Collected data entries:
────

/-- A frame that the port discards. -/
def execFrameDrop (port : PortId) (f : Frame) (s : State) : Out :=
  .next <|
    let p := port.val
    if !s.portLink p then s
    else if !s.frameRefused p f then
      if unansweredPacket f.packet then (frameIn p 0 s).raise F.ETH_ERR_DROP p else s
    else
      let s1 := portDrop p (frameIn p 0 s)
      let s2 := s1.when f.uncorr fun t => (t.bumpHold F.ETH_FEC_UNCORR_COUNT p).raise F.ETH_ERR_FEC_UNCORR p
      s2.when (!f.fcs || f.uncorr) fun t => (t.bumpHold F.ETH_FCS_ERRS_COUNT p).raise F.ETH_ERR_FCS p

/-- The headers of a frame that the port sends now. -/
def State.sentHdr (s : State) (p : Nat) : SentHdr :=
  { mac := s.portMac p, ttl := s.get F.ETH_IPHDR_TTL p, dscp := s.get F.ETH_IPHDR_DSCP p,
    tag := if s.on F.ETH_VLAN_EN p then some (s.get F.ETH_VLAN_VID p, s.get F.ETH_VLAN_PCP p) else none }

/-- A frame leaves a port. -/
def sendFrame (x : Sent) (s : State) : State :=
  (s.setKtp fun k => { k with sent := k.sent ++ [{ x with hdr := s.sentHdr x.port }] }).bumpWrap F.ETH_TX_FRAMES_COUNT x.port

/-- ARP, neighbour discovery and echo (11 R582); other messages are discarded. An echo request to an address that is not the port's
is discarded by R578 or R580, and counted. -/
def execArpRequest (port : PortId) (target : W32) (s : State) : Out :=
  .next <|
    let p := port.val
    if !s.portLink p then s
    else
      let s1 := frameIn p 0 s
      if target ≠ 0 ∧ target.toNat = s.get F.ETH_IP4_ADDR p then sendFrame { port := p, body := .arp target } s1
      else s1.raise F.ETH_ERR_DROP p

def execNeighbourSolicitation (port : PortId) (target : BitVec 128) (s : State) : Out :=
  .next <|
    let p := port.val
    if !s.portLink p then s
    else
      let s1 := frameIn p 0 s
      if s.holdsIp6 p target.toNat then sendFrame { port := p, body := .advert target } s1 else s1.raise F.ETH_ERR_DROP p

def execEchoRequest (port : PortId) (v6 : Bool) (dst : BitVec 128) (payload : List Byte) (s : State) : Out :=
  .next <|
    let p := port.val
    if !s.portLink p then s
    else
      let s1 := frameIn p 0 s
      let mine := if v6 then s.holdsIp6 p dst.toNat else dst != 0 && dst.toNat == s.get F.ETH_IP4_ADDR p
      if !mine then portDrop p s1
      else if s.on F.ETH_CTRL_ECHO_EN p then sendFrame { port := p, body := .echo payload } s1
      else s1.raise F.ETH_ERR_DROP p

/-! Sessions and streams -/

def State.sess (s : State) (n : Nat) : Session := s.ktp.sess.get {} n
def State.setSess (s : State) (n : Nat) (x : Session) : State := s.setKtp fun k => { k with sess := k.sess.set n x }
def State.modSess (s : State) (n : Nat) (g : Session → Session) : State := s.setSess n (g (s.sess n))

def Session.stream (x : Session) (k : Nat) : KtpStream := x.streams.get {} k
def Session.setStream (x : Session) (k : Nat) (t : KtpStream) : Session := { x with streams := x.streams.set k t }
def State.modStream (s : State) (n k : Nat) (g : KtpStream → KtpStream) : State :=
  s.modSess n fun x => x.setStream k (g (x.stream k))

def Session.assoc (x : Session) (sa : Bool) : Sa := if sa then x.sa1 else x.sa0
def Session.setAssoc (x : Session) (sa : Bool) (a : Sa) : Session :=
  if sa then { x with sa1 := a } else { x with sa0 := a }

/-- A feature of the session is enabled (11 R617). -/
def Session.has (x : Session) (f : Nat) : Bool := (x.dfw.headD 0).getLsbD f

def SessSt.code : SessSt → Nat
  | .closed => 0 | .opening => 1 | .opened => 2 | .held => 3

/-- The largest segment payload (11 R584). -/
def State.segMax (s : State) (x : Session) : Nat := s.get F.ETH_MTU_BYTES x.port - (if x.peer.v6 then 96 else 76)

/-- Readout stream `k` is mapped to session `n`. -/
def State.roMapped (s : State) (k n : Nat) : Bool :=
  let w := (s.rd R.KTP_RO_MAP).toNat
  bit w (4 * k + 3) && bits w (4 * k) 3 == n

/-- The session a readout stream is mapped to. -/
def State.roSession (s : State) (k : Nat) : Option Nat :=
  let w := (s.rd R.KTP_RO_MAP).toNat
  if bit w (4 * k + 3) then some (bits w (4 * k) 3) else none

def segBytes (l : List Seg) : Nat := (l.map fun g => g.payload.length).sum

/-- Bytes held in the retransmit buffer. -/
def State.rtxUsed (s : State) : Nat :=
  (s.ktp.sess.map fun e => (e.2.streams.map fun t => segBytes t.2.unacked).sum).sum
    + (s.ktp.hand.map fun h => h.2.2.length).sum
    + (s.ktp.sess.map fun e => (e.2.streams.map fun t => if 16 ≤ t.1 then segBytes t.2.waiting else 0).sum).sum

/-- The retransmit buffer has room for `n` bytes more (11 R596). -/
def State.rtxRoom (s : State) (n : Nat) : Bool := s.rtxUsed + n ≤ s.get F.KTP_RTX_SIZE_MIB * 2 ^ 20

/-- The session closes (11 R631). -/
def sessClose (n : Nat) (s : State) : State :=
  let x := s.sess n
  if x.st = .closed then s
  else
    let ks := (List.range 8).filter fun k => s.roMapped k n
    let lost := ((List.range 8).map fun k => let t := x.stream (16 + k); segBytes t.unacked + segBytes t.waiting).sum
      + ((s.ktp.hand.filter fun h => ks.contains h.1).map fun h => h.2.2.length).sum
    let part := ks.filter fun k => (s.ldg.owner.find k).isSome
    let s1 := s.setKtp fun q => { q with
      sess := q.sess.set n { port := x.port }
      hand := q.hand.filter fun h => !ks.contains h.1
      discard := q.discard.filter (fun k => !part.contains k) ++ part }
    let s2 := s1.raise F.KTP_ERR_SESSION_CLOSED
    let s3 := s2.when (lost != 0) fun t => (t.bumpHold F.KTP_LOST_BYTES_COUNT 0 lost).raise F.KTP_ERR_DATA_LOST
    if x.confUsed then cfgSourceLost 1 s3 else s3

/-- A control message (11 R614). -/
def ctrlMsg (ty : Nat) (body : List Byte) : List Byte := natBytes ty 2 ++ natBytes body.length 2 ++ body

/-- Gives a segment its SEQ and leaves it waiting; a stream that has sent every SEQ sends nothing more (11 R606). -/
def queueSeg (n k : Nat) (recStart : Bool) (payload : List Byte) (s : State) : State :=
  s.modStream n k fun t =>
    if 2 ^ 64 ≤ t.next then t
    else { t with next := t.next + 1, waiting := t.waiting ++ [{ seq := t.next, recStart := recStart, payload := payload }] }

────

WORK INSTRUCTIONS »
Copy out each line of the entries above that holds "modSess".

EXPECTED ANSWER »
def State.modSess (s : State) (n : Nat) (g : Session → Session) : State := s.setSess n (g (s.sess n))
  s.modSess n fun x => x.setStream k (g (x.stream k))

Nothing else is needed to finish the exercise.